AI Applications in University Teaching: Impacts on Pedagogical Practices and Learning Outcomes in Vietnam
Keywords:
Artificial intelligence (AI); higher education; PLS-SEM; pedagogical practices; learning outcomes; Vietnam; technology acceptance model (TAM); technology readiness index (TRI)Abstract
In the context of rapid digital transformation, this study explores the multidimensional impacts of artificial intelligence (AI) on higher education in Vietnam. Grounded in an integrated theoretical framework combining the technology acceptance model (TAM) and the technology readiness index (TRI), the research employs a quantitative approach using partial least squares structural equation modeling (PLS-SEM) to analyze data from 630 participants (400 students and 230 lecturers) at major universities in Hanoi and Ho Chi Minh City.

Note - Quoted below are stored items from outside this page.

-- ==== Sys2Proof/Tests/Slice0.lean ====
section
/-! SUPPORT. Small tests: expected values are the spec's own (95_test_vectors.md and the examples of the rules); then a witness for
the hypotheses of each statement of the obligations file. -/

namespace Sys2Proof.Tests

open Sys2Proof Sys2Proof.Machine

/-! ## Helpers -/

/-- `me`, `bc`, `other` of 95. -/
def me : List Byte := [0xf0, 0x27, 0x2d, 0x41, 0xcd, 0x83]
def bc : List Byte := [0xff, 0xff, 0xff, 0xff, 0xff, 0xff]
def other : List Byte := [0xaa, 0xbb, 0xcc, 0xdd, 0xee, 0xff]

/-- `ip10`, `ip1`, `ZM`, `ZI` of 95. -/
def ip10 : List Byte := [0xc0, 0xa8, 0x01, 0x0a]
def ip1 : List Byte := [0xc0, 0xa8, 0x01, 0x01]
def zm : List Byte := [0, 0, 0, 0, 0, 0]
def zi : List Byte := [0, 0, 0, 0]

/-- `Z(n)` of 95. -/
def z (n : Nat) : List Byte := List.replicate n 0

/-- `A(ht, pt, h, p, op)` of 95 with `ht` and `pt` as their two bytes. -/
def hdr8 (ht pt : List Byte) (h p : Byte) (op : List Byte) : List Byte := ht ++ pt ++ [h, p] ++ op

/-- Payload V-A1 of 95, the payload of program P1. -/
def va1 : List Byte := hdr8 [0x00, 0x01] [0x08, 0x00] 6 4 [0x00, 0x01] ++ me ++ ip10 ++ zm ++ ip10

/-- Program P1 of 95. -/
def p1 : List Byte := bc ++ me ++ [0x08, 0x06] ++ va1

/-- Program P2 of 95. -/
def p2 : List Byte :=
  me ++ other ++ [0x81, 0x00, 0x00, 0x64, 0x08, 0x06] ++ hdr8 [0x00, 0x01] [0x08, 0x00] 6 4 [0x00, 0x02] ++
    other ++ ip1 ++ me ++ ip10 ++ z 17 ++ [0x01]

/-- Program P4 of 95. -/
def p4 : List Byte := bc ++ me ++ [0x00, 0x2e, 0xaa, 0xaa, 0x03] ++ z 7

/-- Program P7b of 95: tagged, exactly 18 bytes, EtherType ARP. -/
def p7b : List Byte := bc ++ me ++ [0x81, 0x00, 0x00, 0x64, 0x08, 0x06]

/-- The state after reset with a frame in the buffer. -/
def withFrame (bytes : List Byte) : State := presentFrame bytes State.reset

/-- One field of the state an outcome answers. -/
def after {α : Type} (o : Out) (f : State → α) : Option α :=
  match o with
  | .next t => some (f t)
  | .fault _ => none
  | .refused _ => none

/-- The state an outcome answers. -/
def stateOf (o : Out) : State :=
  match o with
  | .next t => t
  | .fault _ => State.reset
  | .refused _ => State.reset

/-- The reason of a fault. -/
def faultOf (o : Out) : Option Fault :=
  match o with
  | .next _ => none
  | .fault r => some r
  | .refused _ => none

/-- The reason of a refusal. -/
def refusalOf (o : Out) : Option Refusal :=
  match o with
  | .next _ => none
  | .fault _ => none
  | .refused r => some r

/-- DEMUX on a frame, after reset. -/
def demuxed (bytes : List Byte) : Out := exec .demux (withFrame bytes)

/-- ARP_DECODE alone, after reset. -/
def arped (payload : List Byte) : Out := exec (.arpDecode .whole) (withFrame payload)

/-- FrameDecoder running on a frame, its first `n` steps done. -/
def fdAfter (n : Nat) (bytes : List Byte) : Out :=
  stepsFor (n + 1) ((withFrame bytes).setPending (frameStepwise.take (n + 1)))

The empirical results indicate that technology readiness, particularly optimism and innovativeness, serves as a critical antecedent shaping users' perceptions of AI’s usefulness and ease of use. Multi-group analysis reveals significant differences in the behavioral mechanisms between the two groups. For lecturers, AI competence and confidence in digital skills are decisive factors driving substantial innovation in pedagogical practices and assessment methods. In contrast, for students, the intention to use AI contributes to significantly improved learning outcomes through enhanced personalization, though it simultaneously raises latent challenges related to social isolation and reduced human-to-human interaction. Based on these empirical findings, the study proposes critical managerial implications for policymakers and university leaders. It emphasizes the urgent need to shift from basic tool training to comprehensive digital pedagogical competence, and advocates for the development of "human-centric" AI integration strategies that carefully balance algorithmic efficiency with the preservation of human connection, thereby ensuring sustainable and holistic educational quality.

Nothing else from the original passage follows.